No. 61 Squadron (RAF) Per purum tonantes ("Thundering through the clear air")

About This Unit

No. 61 Squadron (RAF)

No. 61 Squadron RAF is included on this site because it was one of many RAF units to which individual RAAF personnel (known collectively as "The odd bods") were posted to and in which they served fought and often died.  In fact more Commonwelath personnel served in this way than were posted to national squadrons.  They also suffered grievous losses, particularly those in Bomber Command.

This extract from the No.50 and No. 61 Squadron Association's website.

No. 61 Squadron was re-formed on 8 March 1937 as a bomber squadron, and in World War II flew with No. 5 Group, RAF Bomber Command. The squadron's first operational mission was on 25 December 1939, comprising an armed reconnaissance over the North Sea by 11 Hampden bombers. This was followed on 7/8 March 1940 by the first bombing mission, when one Hampden, during a security patrol of Sylt-Borkum-Norderney, bombed an enemy destroyer which opened fire on it.

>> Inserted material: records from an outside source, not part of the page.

/-! ### Weighing channels -/

/-- Every sample restarts the silence timer and joins the window, the sum and the extreme count, the oldest of more
than N leaving; while the window stays short, nothing else happens (R20, R21). A sample that fills the window is
evaluated: the channel is weighed, its alerts go to the office and the home station, the waiting operation is tested,
and the report check is made (R26, R28). Held, and with no valid record, the platter is HELD and UNCALIBRATED, and
neither zero nor tare moves (R27, R38). Otherwise the fine weight is the nearest milligram to (S − N Z) L / (N K), a
half going away from zero, and joins the history; the average is the nearest count, a half going up (R22, R25); the
state follows the rows of R27, with the initial zero taken within 10 % of Max2, or one ZERO_RANGE alert per stay
(R30); zero tracking moves Zp by the gross weight within its band and range (R31); a consumed tare is cleared near
zero where the platter does so (R35); the interlock is released by a low or changed load (R57); and entering OVERLOAD
or UNDERLOAD sends its alert (R28; that it does so from FAULT too is the model's choice, log entry 35). -/
def Obligations.SamplesAreWeighed : Prop :=
  (∀ (s : State) (w : Platter) (v : BitVec 24), (s.channel w).WindowLaw → 0 < (s.channel w).working.n →
    (∃ t, exec (.sampleArrival w v) s = .next t ∧
      (t.channel w).silence = some 500 ∧
      (t.channel w).window = lastEntries (s.channel w).working.n ((s.channel w).window ++ [v.toInt]) ∧
      (t.channel w).sum = (t.channel w).window.sum ∧
      (t.channel w).extremes =
        ((t.channel w).window.filter fun x => x = -8388608 || x = 8388607).length ∧
      (∀ x, x ≠ w → t.channel x = s.channel x) ∧
      t.plus = s.plus ∧ t.txn = s.txn ∧ t.queue = s.queue ∧ t.outlets = s.outlets ∧ t.totals = s.totals ∧
      t.clock = s.clock ∧ t.link.permissions = s.link.permissions) ∧
    ((s.channel w).window.length + 1 < (s.channel w).working.n →
      Leaves (.sampleArrival w v) s (s.setChannel w { s.channel w with
        silence := some 500
        window := (s.channel w).window ++ [v.toInt]
        sum := (s.channel w).sum + v.toInt
        extremes := (s.channel w).extremes + if v.toInt = -8388608 ∨ v.toInt = 8388607 then 1 else 0 }))) ∧
  (∀ (s : State) (w : Platter) (v : BitVec 24), (s.channel w).WindowLaw → 0 < (s.channel w).working.n →
    (s.channel w).working.n ≤ (s.channel w).window.length + 1 →
    ∃ (d : Channel) (alerts : List AlertReason) (a : Int),
      let c := s.channel w
      let met := c.record.met
      let n : Int := c.working.n
      let told := alerts.foldl (fun u reason => (u.notify .office (.platterAlert w reason d.state)).notify
        (.station c.working.home) (.platterAlert w reason d.state)) (s.setChannel w d)
      let tareKept : Prop := d.tare = c.tare ∧ d.tareKind = c.tareKind ∧ d.consumedSinceTare = c.consumedSinceTare
      let kept : Prop := d.zi = c.zi ∧ d.zp = c.zp ∧ d.zeroAlert = c.zeroAlert ∧ d.interlock = c.interlock ∧ tareKept
      Leaves (.sampleArrival w v) s ((told.testOperation w).reportCheck w) ∧
      d.silence = some 500 ∧ d.window = lastEntries c.working.n (c.window ++ [v.toInt]) ∧ d.sum = d.window.sum ∧
      d.extremes = (d.window.filter fun x => x = -8388608 || x = 8388607).length ∧
      -n < 2 * (a * n - d.sum) ∧ 2 * (a * n - d.sum) ≤ n ∧ d.calHistory = lastEntries c.working.m (c.calHistory ++ [a]) ∧
      d.record = c.record ∧ d.working = c.working ∧ d.slot = c.slot ∧ d.holdOwner = c.holdOwner ∧
      d.pendingGrant = c.pendingGrant ∧ d.openCapture = c.openCapture ∧ d.nextCapture = c.nextCapture ∧
      d.interlockRef = c.interlockRef ∧ d.lastSent = c.lastSent ∧ d.reportTimer = c.reportTimer ∧
      d.reportPending = c.reportPending ∧
      (c.holdOwner ≠ none ∨ c.state = .held → d.state = .held ∧ alerts = [] ∧ kept) ∧
      (c.holdOwner = none → c.state ≠ .held → c.record.valid = false →
        d.state = .uncalibrated ∧ d.fine = none ∧ d.history = c.history ∧ alerts = [] ∧ kept) ∧
      ∀ (z k : Int) (l : Nat), c.holdOwner = none → c.state ≠ .held → c.record.valid = true → c.record.z = some z →
        c.record.k = some k → c.record.l = some l → 0 < k → ∃ f : Int,
          let num := (d.sum - n * z) * l
          let stable : Prop := d.history.length = c.working.m ∧
            spread d.history ≤ 500 * met.e1 * c.working.motionBand ∧ d.extremes = 0
          let inRange : Prop := (f.natAbs : Int) ≤ 100 * met.max2
          2 * ((f * (n * k) - num).natAbs : Int) ≤ n * k ∧
          (2 * ((f * (n * k) - num).natAbs : Int) = n * k → num.natAbs < (f * (n * k)).natAbs) ∧
          d.fine = some f ∧ d.history = lastEntries c.working.m (c.history ++ [f]) ∧
          (d.interlock = true ↔ c.interlock = true ∧
            ¬(d.state ∈ [PlatterState.motion, .stable, .overload, .underload] ∧ ∃ zi, d.zi = some zi ∧
              (f - (zi + d.zp) < 20000 * met.e1 ∨ 10000 * met.e1 ≤ ((f - (zi + d.zp) - c.interlockRef).natAbs : Int)))) ∧
          match c.zi with
          | none =>
            tareKept ∧
            (stable → inRange → d.state = .stable ∧ d.zi = some f ∧ d.zp = 0 ∧ d.zeroAlert = false ∧ alerts = []) ∧
            (stable → ¬inRange → d.state = .zeroing ∧ d.zi = none ∧ d.zeroAlert = true ∧
              alerts = if c.state = .zeroing ∧ c.zeroAlert = true then [] else [.zeroRange]) ∧
            (¬stable → d.state = .zeroing ∧ d.zi = none ∧ alerts = [] ∧
              d.zeroAlert = (decide (c.state = .zeroing) && c.zeroAlert))
          | some zi =>
            let g := f - (zi + c.zp)
            let near : Prop := (g.natAbs : Int) ≤ 500 * met.e1
            d.zi = some zi ∧ d.zeroAlert = c.zeroAlert ∧
            (d.extremes > 0 ∨ 1000 * (met.max2 + 9 * met.e2 : Int) < g → d.state = .overload) ∧
            (d.extremes = 0 → g < -20000 * met.e1 → d.state = .underload) ∧
            (d.extremes = 0 → -20000 * met.e1 ≤ g → g ≤ 1000 * (met.max2 + 9 * met.e2 : Int) →
              (stable → d.state = .stable) ∧ (¬stable → d.state = .motion)) ∧
            (alerts = if d.state = .overload ∧ c.state ≠ .overload then [.overload]
              else if d.state = .underload ∧ c.state ≠ .underload then [.underload] else []) ∧
            (d.zp = if d.state = .stable ∧ c.tareKind = .none ∧ near ∧ ((c.zp + g).natAbs : Int) ≤ 20 * met.max2 then
              c.zp + g else c.zp) ∧
            let clears : Prop := d.state = .stable ∧ c.working.autoTareClear = true ∧ c.tareKind ≠ .none ∧
              c.consumedSinceTare = true ∧ near
            (clears → d.tare = 0 ∧ d.tareKind = .none ∧ d.consumedSinceTare = false) ∧ (¬clears → tareKept))

/-- The silence timer's expiry empties the window and the histories and takes a weighing platter into FAULT with an
alert to the office and the home station, and keeps the zero and the tare (R23, R28). The report timer's expiry sends
the current fields where the pending flag is set and they differ from the last sent (R40, R41). A report check sends
them at once with the timer stopped, waits with it running, and sends nothing for equal fields (R40). -/
def Obligations.ChannelTimers : Prop :=
  (∀ (s : State) (w : Platter), (s.channel w).silence ≠ none →
    let c := s.channel w
    let entered : Prop := c.state ≠ .uncalibrated ∧ c.state ≠ .held ∧ c.state ≠ .fault
    let d := { c with
      window := [], sum := 0, extremes := 0, fine := none, history := [], calHistory := [], silence := none
      slot := c.slot.map fun op => if op.phase = .waiting then { op with lastUnmet := .notReady } else op }
    (entered → Leaves (.silenceTimerExpiry w) s
      ((((s.setChannel w { d with state := .fault }).notify .office (.platterAlert w .fault .fault)).notify
        (.station c.working.home) (.platterAlert w .fault .fault)).reportCheck w)) ∧
    (¬entered → Leaves (.silenceTimerExpiry w) s ((s.setChannel w d).reportCheck w))) ∧
  (∀ (s : State) (w : Platter), (s.channel w).reportTimer ≠ none →
    let c := { s.channel w with reportTimer := none, reportPending := false }
    if (s.channel w).reportPending = true ∧ c.lastSent ≠ some (c.report w) then
      if (s.linkOf (.station c.working.home)).state = .up then
        Leaves (.reportTimerExpiry w) s
          ((s.setChannel w { c with lastSent := some (c.report w), reportTimer := some c.working.reportInterval }).notify
            (.station c.working.home) (.weight (c.report w)))
      else Leaves (.reportTimerExpiry w) s (s.setChannel w { c with lastSent := none })
    else Leaves (.reportTimerExpiry w) s (s.setChannel w c)) ∧
  (∀ (s : State) (w : Platter),
    let c := s.channel w
    (c.lastSent = some (c.report w) → s.reportCheck w = s.setChannel w { c with reportPending := false }) ∧
    (c.lastSent ≠ some (c.report w) → c.reportTimer ≠ none →
      s.reportCheck w = s.setChannel w { c with reportPending := true }) ∧
    (c.lastSent ≠ some (c.report w) → c.reportTimer = none → (s.linkOf (.station c.working.home)).state = .up →
      s.reportCheck w =
        (s.setChannel w { c with lastSent := some (c.report w), reportTimer := some c.working.reportInterval }).notify
          (.station c.working.home) (.weight (c.report w))) ∧
    (c.lastSent ≠ some (c.report w) → c.reportTimer = none → (s.linkOf (.station c.working.home)).state ≠ .up →
      s.reportCheck w = s.setChannel w { c with lastSent := none }))

/-- PRESET TARE takes the value rounded to e1, a half going up, from the home station in MOTION or STABLE and within
e1 to Max1; CLEAR TARE removes the tare in every state, from the home station (R42, R44, R45). READ WEIGHT replies the
report fields of the moment, with weights only in MOTION and STABLE and with the flag of R39, and changes nothing
(R39, R43). -/
def Obligations.TaresAndWeights : Prop :=
  (∀ (s : State) (p : Port) (t : Tag) (w : Platter) (g : Nat), Waiting s p t (.presetTare p t w g) →
    0 < (s.channel w).record.met.e1 →
    let c := s.channel w
    let e := c.record.met.e1
    if p ≠ .station c.working.home then Refuses (.presetTare p t w g) p t s .denied
    else if c.state ≠ .motion ∧ c.state ≠ .stable then Refuses (.presetTare p t w g) p t s .notReady
    else ∃ m : Nat, 2 * (m * e) ≤ 2 * g + e ∧ 2 * g < 2 * (m * e) + e ∧
      if m = 0 ∨ c.record.met.max1 < m * e then Refuses (.presetTare p t w g) p t s .tareLimit
      else Answers (.presetTare p t w g) p t s .ok (.tareApplied (m * e))
        ((s.setChannel w { c with tare := 1000 * (m * e), tareKind := .preset, consumedSinceTare := false }).reportCheck w)) ∧
  (∀ (s : State) (p : Port) (t : Tag) (w : Platter), Waiting s p t (.clearTare p t w) →
    let c := s.channel w
    if p = .station c.working.home then
      Answers (.clearTare p t w) p t s .ok .empty
        ((s.setChannel w { c with tare := 0, tareKind := .none, consumedSinceTare := false }).reportCheck w)
    else Refuses (.clearTare p t w) p t s .denied) ∧
  (∀ (s : State) (p : Port) (t : Tag) (w : Platter), Waiting s p t (.readWeight p t w) →
    ∃ r : Report, Answers (.readWeight p t w) p t s .ok (.report r) s ∧
      let c := s.channel w
      r.platter = w ∧ r.state = c.state ∧ r.tareKind = c.tareKind ∧ r.interlock = c.interlock ∧
      (c.state ≠ .motion → c.state ≠ .stable → r.weights = none ∧ r.zeroCentre = false) ∧
      (c.state = .motion ∨ c.state = .stable → ∀ f zi, c.fine = some f → c.zi = some zi →
        0 < c.record.met.e1 → 0 < c.record.met.e2 →
        let g := f - (zi + c.zp)
        let rounds := fun (fine grams : Int) (e : Nat) =>
          grams % e = 0 ∧ 2 * (1000 * grams - fine).natAbs ≤ 1000 * e ∧
          (2 * (1000 * grams - fine).natAbs = 1000 * e → fine.natAbs < 1000 * grams.natAbs)
        let division := fun fine : Int => if 1000 * (c.record.met.max1 : Int) < fine then c.record.met.e2 else c.record.met.e1
        (r.zeroCentre = true ↔ (g.natAbs : Int) ≤ 250 * c.record.met.e1) ∧
        ∃ x, r.weights = some x ∧ rounds g x.gross (division g) ∧
          rounds (g - c.tare) x.net (division (g - c.tare)) ∧ x.tare = c.tare / 1000 ∧
          x.division = division (g - c.tare)))

/-! ### Platter operations and calibration -/

/-- ZERO, TARE, CAL ZERO and CAL SPAN enter the slot, WAITING, with the timeout timer at the capture timeout, and
their reply is deferred; the first failing test refuses them at once (R42, R49). -/
def Obligations.OperationsEnterTheSlot : Prop :=
  ∀ (s : State) (p : Port) (t : Tag) (w : Platter) (load : Nat),
    let c := s.channel w
    let entered := fun (i : Instr) (k : OpKind) (grams : Nat) => s.setChannel w { c with
      slot := some ⟨k, p, t, some ⟨p, t, requestCode i⟩, 0, grams, .waiting, some c.working.captureTimeout, .notReady⟩ }
    let kept : Prop := c.holdOwner ≠ none ∨ c.pendingGrant ≠ none ∨ c.state = .held
    (let i := Instr.zero p t w
     Waiting s p t i →
      if p ≠ .station c.working.home then Refuses i p t s .denied
      else if kept then Refuses i p t s .held
      else if c.slot ≠ none then Refuses i p t s .platterBusy
      else if c.tareKind ≠ .none then Refuses i p t s .tareLimit
      else Defers i p t s (entered i .zero 0)) ∧
    (let i := Instr.tare p t w
     Waiting s p t i →
      if p ≠ .station c.working.home then Refuses i p t s .denied
      else if kept then Refuses i p t s .held
      else if c.slot ≠ none then Refuses i p t s .platterBusy
      else Defers i p t s (entered i .tare 0)) ∧
    (let i := Instr.calZero p t w
     Waiting s p t i →
      if c.holdOwner ≠ some p then Refuses i p t s .held
      else if c.slot ≠ none then Refuses i p t s .platterBusy
      else if s.sealHigh = false then Refuses i p t s .sealed
      else Defers i p t s (entered i .calZero 0)) ∧
    (let i := Instr.calSpan p t w load
     Waiting s p t i →
      if c.holdOwner ≠ some p then Refuses i p t s .held
      else if c.slot ≠ none then Refuses i p t s .platterBusy
      else if s.sealHigh = false then Refuses i p t s .sealed
      else if c.record.z = none then Refuses i p t s .badSpan
      else Defers i p t s (entered i .calSpan load))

The unit took part in many notable operations including:

The first bombing raid on a German land target (Hornum, 19/20 March 1940)
The first big bombing raid on the German mainland (Monchengladbach, 11/12 May 1940)
The first bombing raid on Berlin (25/26 August 1940);the attacks on Le Creusot and Peenemünde (17 October 1942 and 17/18 August 1943, respectively)
The successive drainings of the Dortmund-Ems and Mitteland Canals (late 1944)
The attack on Wesel just before the crossing of the Rhine (23/24 March 1945).
Beginning operations with Hampdens, the squadron converted in July 1941 to the more modern Manchesters and later (spring 1942), Lancasters. Four of its Lancasters; ED860 "N-Nan", EE176, JB138, and LL483, each became veterans of more than 100 operational sorties. Records show that in the case of the first three aircraft, the long road to their centuries included participation in the raid on 3/4 November 1943, when Flight Lieutenant William Reid of No. 61 Squadron won the Victoria Cross.

In the summer of 1942 No. 61 was twice loaned to RAF Coastal Command for anti-submarine operations in the Bay of Biscay. It was detached from its base in Rutland to St Eval in Cornwall, and on the very first occasion that it operated from there, 17 July, a crew captained by Flight Lieutenant PR Casement (Lancaster I R5724) became the first Bomber Command crew to bring back irrefutable evidence that they had destroyed a U-boat at sea, in the form of a photograph showing the U-boat crew in the water swimming away from their sinking vessel.

The squadron's last operational mission in World War II was on 25/26 April 1945, when 10 Lancasters bombed an oil refinery and tankerage at Vallø (Tønsberg), and 4 other Lancasters aborted. The last mission before VE Day was on 6 May 1945, when the squadron's Lancasters ferried 336 ex-POWs home to the UK from Europe.

Post-war

No. 61 Squadron re-equipped with Avro Lincolns in May 1946. These saw action in Malaya as part of Operation Firedog and in Kenya during the Mau Mau Uprising. The squadron became an English Electric Canberra squadron at RAF Wittering in 1954. These took part in the Suez crisis of 1956. No. 61 disbanded on 31 March 1958.